The passanger side door opens. Eleanor slides in, carrying a styrofoam container and licking sauce off of her fingers. 

"Alright, let's get those dweebs so he can leave this miserable porn-loving state."

For a while, there was nothing but the sound of Eleanor fiddling with the radio and munching on her soggy burger. Humans were always gnawing on something...it use to revolt him, along with everything else about their stupid revolting bodies. When had that changed? Some time after meeting his four humans, but not right away. He remembers being so disgusted after the first time he caught Eleanor and Chidi kissing that he nearly ripped his human suit to shreds. 

Eleanor broke the silence. "Hey, bud? Can we talk about earlier, or is it going to make you freak out and screw up driving?"

"I'm not going to  _screw up_ driving," Michael scoffs. "Humans do it all the time, and demons are thirteen times more capable than humans."

"Oh yeah? Do a lot of driving in hell?"

"There's the perpetual traffic jam department. You should see it, it's hilarious how mad everyone gets."

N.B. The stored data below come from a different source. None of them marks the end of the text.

-- ==== Sys2Proof/Machine/Sparse.lean ====
section
/-! DEFINITION. Reading and writing a sparse map in its one canonical form: strictly rising keys, no entry equal to the
map's default. Equal contents are equal lists. -/

namespace Sys2Proof

/-- The value at key `k`, `d` where the map lists none. -/
def lookAt {α : Type} (d : α) : SMap α → Nat → α
  | [], _ => d
  | (j, a) :: m, k => if j = k then a else lookAt d m k

/-- The map without key `k`. -/
def dropKey {α : Type} : SMap α → Nat → SMap α
  | [], _ => []
  | (j, a) :: m, k => if j = k then dropKey m k else (j, a) :: dropKey m k

/-- The map with `a` at a key that it does not list, in its place by the order of the keys. -/
def insertKey {α : Type} : SMap α → Nat → α → SMap α
  | [], k, a => [(k, a)]
  | (j, b) :: m, k, a => if k < j then (k, a) :: (j, b) :: m else (j, b) :: insertKey m k a

/-- The map with `a` at key `k`: writing the default removes the entry. -/
def putAt {α : Type} [DecidableEq α] (d : α) (m : SMap α) (k : Nat) (a : α) : SMap α :=
  if a = d then dropKey m k else insertKey (dropKey m k) k a

/-- A map with every entry changed; `f` leaves the map's default alone and never yields it. -/
def mapVals {α : Type} (f : α → α) (m : SMap α) : SMap α := m.map (fun p => (p.1, f p.2))

/-- Whether every key of the map is above `k`. -/
def keysAbove {α : Type} (k : Nat) : SMap α → Bool
  | [] => true
  | (j, _) :: _ => decide (k < j)

/-- The canonical form. -/
def canonical {α : Type} [DecidableEq α] (d : α) : SMap α → Bool
  | [] => true
  | (j, a) :: m => decide (a ≠ d) && keysAbove j m && canonical d m

/-- The canonical form of a memory, whose unlisted bytes read as zero. -/
def Memory.wf (m : Memory) : Bool := canonical (0 : Byte) m

/-- One byte of a memory.
DESIGN CHOICE, unsafe: log 2. -/
def Memory.byte (m : Memory) (a : Nat) : Byte := lookAt 0 m a

/-- One byte of a memory written. -/
def Memory.setByte (m : Memory) (a : Nat) (b : Byte) : Memory := putAt 0 m a b

/-- `n` bytes from address `a` upwards. -/
def Memory.read (m : Memory) (a : Nat) : Nat → List Byte
  | 0 => []
  | n + 1 => m.byte a :: Memory.read m (a + 1) n

/-- The bytes written from address `a` upwards. -/
def Memory.write (m : Memory) (a : Nat) : List Byte → Memory
  | [] => m
  | b :: bs => Memory.write (m.setByte a b) (a + 1) bs

/-- A little-endian number (R6). -/
def leNat : List Byte → Nat
  | [] => 0
  | b :: bs => b.toNat + 256 * leNat bs

/-- The `n` bytes of a number, least significant first (R6). -/
def leBytes : Nat → Nat → List Byte
  | 0, _ => []
  | n + 1, v => BitVec.ofNat 8 v :: leBytes n (v / 256)

end Sys2Proof
end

"I bet," Eleanor says, her lips twitching like she wanted to laugh but knew she shouldn't. 

Michael turns the radio dial, hoping to distract her.

"Why would they devote an entire station to jazz? Hey, did I tell you that in one reboot I wrote a three hour jazz seranade for you--"

"Let me guess," she cuts across him, "I immediately figured out it was the Bad Place."

"I was so mad. All that rehearsing for nothing."

She shook her head, smiling. "You should've known that was way too obvious. But seriously, can you stop stalling and let me talk?"

"I'm not stalling. Go ahead and ask whatever stupid thing you want to ask."

"Real mature, Mikey. And they say I suck at adulting." Her voice switched to a lower, more serious tone. "Michael, what were we to each other? Like, what was our relationship like? Because that last memory, and the way you look at me now, isn't father-daughter. I mean, if that's how fathers look at their daughters than their ass is headed straight for jail."

Michael doesn't have blood, so he doesn't understand why his face heats up and turns pink enough for Eleanor to notice.

"It's--you--"

He's not being stupid on purpose, it's just that he's never put it into words before. In 300 Jeremy Bearimy years, he's never allowed himself to thnk about it long enough, because the few times he tried made him understand how Jason Mendoza must feel all the time. 

"We're friends," is what he settles on. "You, the other humans, and Janet are the only friends I've ever had."

"Okay," Eleanor says. She stares out of the window. Her face shows nothing, but the word hangs between them, blarring over the radio static.

Sometimes Michael forgets that his human suit is a human suit. He's worn it so long, but he's always noticed it before: the stubby feelers, the dumb ears that jutted out pointlessly, the hanging bits. He was always hyper aware of it, both fascinated and disgusted by it. After he started the neighborhood experiment, it stopped bothering him, and by the time he joined Team Cockroach, he started forgetting he was wearing a suit at all. He spends so much time with the humans (and Janet, but Janet's becoming more human herself) that he likes to think he's one of them. Maybe not exactly the same--maybe more like a wise father figure, guiding them--but still apart of the group. 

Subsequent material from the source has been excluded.